— What you need to do —
Set down every entry once more, exactly as it appears.

----------

/-! ### setCand -/

@[simp] theorem setCand_power (s : State) (c : CandId) (k : Option Cand) : (s.setCand c k).power = s.power := rfl
@[simp] theorem setCand_part (s : State) (c : CandId) (k : Option Cand) : (s.setCand c k).part = s.part := rfl
@[simp] theorem setCand_frame (s : State) (c : CandId) (k : Option Cand) : (s.setCand c k).frame = s.frame := rfl
@[simp] theorem setCand_hand (s : State) (c : CandId) (k : Option Cand) : (s.setCand c k).hand = s.hand := rfl
@[simp] theorem setCand_armed (s : State) (c : CandId) (k : Option Cand) : (s.setCand c k).armed = s.armed := rfl
@[simp] theorem setCand_cursor (s : State) (c : CandId) (k : Option Cand) : (s.setCand c k).cursor = s.cursor := rfl
@[simp] theorem setCand_params (s : State) (c : CandId) (k : Option Cand) : (s.setCand c k).params = s.params := rfl
@[simp] theorem setCand_profile (s : State) (c : CandId) (k : Option Cand) : (s.setCand c k).profile = s.profile := rfl
@[simp] theorem setCand_now (s : State) (c : CandId) (k : Option Cand) : (s.setCand c k).now = s.now := rfl
@[simp] theorem setCand_links (s : State) (c : CandId) (k : Option Cand) : (s.setCand c k).links = s.links := rfl
@[simp] theorem setCand_dests (s : State) (c : CandId) (k : Option Cand) : (s.setCand c k).dests = s.dests := rfl
@[simp] theorem setCand_queries (s : State) (c : CandId) (k : Option Cand) : (s.setCand c k).queries = s.queries := rfl
@[simp] theorem setCand_ports (s : State) (c : CandId) (k : Option Cand) : (s.setCand c k).ports = s.ports := rfl
@[simp] theorem setCand_job (s : State) (c : CandId) (k : Option Cand) : (s.setCand c k).job = s.job := rfl
@[simp] theorem setCand_changed (s : State) (c : CandId) (k : Option Cand) : (s.setCand c k).changed = s.changed := rfl
@[simp] theorem setCand_pending (s : State) (c : CandId) (k : Option Cand) : (s.setCand c k).pending = s.pending := rfl

/-! ### setPort -/

@[simp] theorem setPort_power (s : State) (p : Radio) (q : Port) : (s.setPort p q).power = s.power := rfl
@[simp] theorem setPort_part (s : State) (p : Radio) (q : Port) : (s.setPort p q).part = s.part := rfl
@[simp] theorem setPort_frame (s : State) (p : Radio) (q : Port) : (s.setPort p q).frame = s.frame := rfl
@[simp] theorem setPort_hand (s : State) (p : Radio) (q : Port) : (s.setPort p q).hand = s.hand := rfl
@[simp] theorem setPort_armed (s : State) (p : Radio) (q : Port) : (s.setPort p q).armed = s.armed := rfl
@[simp] theorem setPort_cursor (s : State) (p : Radio) (q : Port) : (s.setPort p q).cursor = s.cursor := rfl
@[simp] theorem setPort_params (s : State) (p : Radio) (q : Port) : (s.setPort p q).params = s.params := rfl
@[simp] theorem setPort_profile (s : State) (p : Radio) (q : Port) : (s.setPort p q).profile = s.profile := rfl
@[simp] theorem setPort_now (s : State) (p : Radio) (q : Port) : (s.setPort p q).now = s.now := rfl
@[simp] theorem setPort_links (s : State) (p : Radio) (q : Port) : (s.setPort p q).links = s.links := rfl
@[simp] theorem setPort_dests (s : State) (p : Radio) (q : Port) : (s.setPort p q).dests = s.dests := rfl
@[simp] theorem setPort_cands (s : State) (p : Radio) (q : Port) : (s.setPort p q).cands = s.cands := rfl
@[simp] theorem setPort_queries (s : State) (p : Radio) (q : Port) : (s.setPort p q).queries = s.queries := rfl
@[simp] theorem setPort_job (s : State) (p : Radio) (q : Port) : (s.setPort p q).job = s.job := rfl
@[simp] theorem setPort_changed (s : State) (p : Radio) (q : Port) : (s.setPort p q).changed = s.changed := rfl
@[simp] theorem setPort_pending (s : State) (p : Radio) (q : Port) : (s.setPort p q).pending = s.pending := rfl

----------

— Your response —
/-! ### setCand -/

@[simp] theorem setCand_power (s : State) (c : CandId) (k : Option Cand) : (s.setCand c k).power = s.power := rfl
@[simp] theorem setCand_part (s : State) (c : CandId) (k : Option Cand) : (s.setCand c k).part = s.part := rfl
@[simp] theorem setCand_frame (s : State) (c : CandId) (k : Option Cand) : (s.setCand c k).frame = s.frame := rfl
@[simp] theorem setCand_hand (s : State) (c : CandId) (k : Option Cand) : (s.setCand c k).hand = s.hand := rfl
@[simp] theorem setCand_armed (s : State) (c : CandId) (k : Option Cand) : (s.setCand c k).armed = s.armed := rfl
@[simp] theorem setCand_cursor (s : State) (c : CandId) (k : Option Cand) : (s.setCand c k).cursor = s.cursor := rfl
@[simp] theorem setCand_params (s : State) (c : CandId) (k : Option Cand) : (s.setCand c k).params = s.params := rfl
@[simp] theorem setCand_profile (s : State) (c : CandId) (k : Option Cand) : (s.setCand c k).profile = s.profile := rfl
@[simp] theorem setCand_now (s : State) (c : CandId) (k : Option Cand) : (s.setCand c k).now = s.now := rfl
@[simp] theorem setCand_links (s : State) (c : CandId) (k : Option Cand) : (s.setCand c k).links = s.links := rfl
@[simp] theorem setCand_dests (s : State) (c : CandId) (k : Option Cand) : (s.setCand c k).dests = s.dests := rfl
@[simp] theorem setCand_queries (s : State) (c : CandId) (k : Option Cand) : (s.setCand c k).queries = s.queries := rfl
@[simp] theorem setCand_ports (s : State) (c : CandId) (k : Option Cand) : (s.setCand c k).ports = s.ports := rfl
@[simp] theorem setCand_job (s : State) (c : CandId) (k : Option Cand) : (s.setCand c k).job = s.job := rfl
@[simp] theorem setCand_changed (s : State) (c : CandId) (k : Option Cand) : (s.setCand c k).changed = s.changed := rfl
@[simp] theorem setCand_pending (s : State) (c : CandId) (k : Option Cand) : (s.setCand c k).pending = s.pending := rfl

/-! ### setPort -/

@[simp] theorem setPort_power (s : State) (p : Radio) (q : Port) : (s.setPort p q).power = s.power := rfl
@[simp] theorem setPort_part (s : State) (p : Radio) (q : Port) : (s.setPort p q).part = s.part := rfl
@[simp] theorem setPort_frame (s : State) (p : Radio) (q : Port) : (s.setPort p q).frame = s.frame := rfl
@[simp] theorem setPort_hand (s : State) (p : Radio) (q : Port) : (s.setPort p q).hand = s.hand := rfl
@[simp] theorem setPort_armed (s : State) (p : Radio) (q : Port) : (s.setPort p q).armed = s.armed := rfl
@[simp] theorem setPort_cursor (s : State) (p : Radio) (q : Port) : (s.setPort p q).cursor = s.cursor := rfl
@[simp] theorem setPort_params (s : State) (p : Radio) (q : Port) : (s.setPort p q).params = s.params := rfl
@[simp] theorem setPort_profile (s : State) (p : Radio) (q : Port) : (s.setPort p q).profile = s.profile := rfl
@[simp] theorem setPort_now (s : State) (p : Radio) (q : Port) : (s.setPort p q).now = s.now := rfl
@[simp] theorem setPort_links (s : State) (p : Radio) (q : Port) : (s.setPort p q).links = s.links := rfl
@[simp] theorem setPort_dests (s : State) (p : Radio) (q : Port) : (s.setPort p q).dests = s.dests := rfl
@[simp] theorem setPort_cands (s : State) (p : Radio) (q : Port) : (s.setPort p q).cands = s.cands := rfl
@[simp] theorem setPort_queries (s : State) (p : Radio) (q : Port) : (s.setPort p q).queries = s.queries := rfl
@[simp] theorem setPort_job (s : State) (p : Radio) (q : Port) : (s.setPort p q).job = s.job := rfl
@[simp] theorem setPort_changed (s : State) (p : Radio) (q : Port) : (s.setPort p q).changed = s.changed := rfl
@[simp] theorem setPort_pending (s : State) (p : Radio) (q : Port) : (s.setPort p q).pending = s.pending := rfl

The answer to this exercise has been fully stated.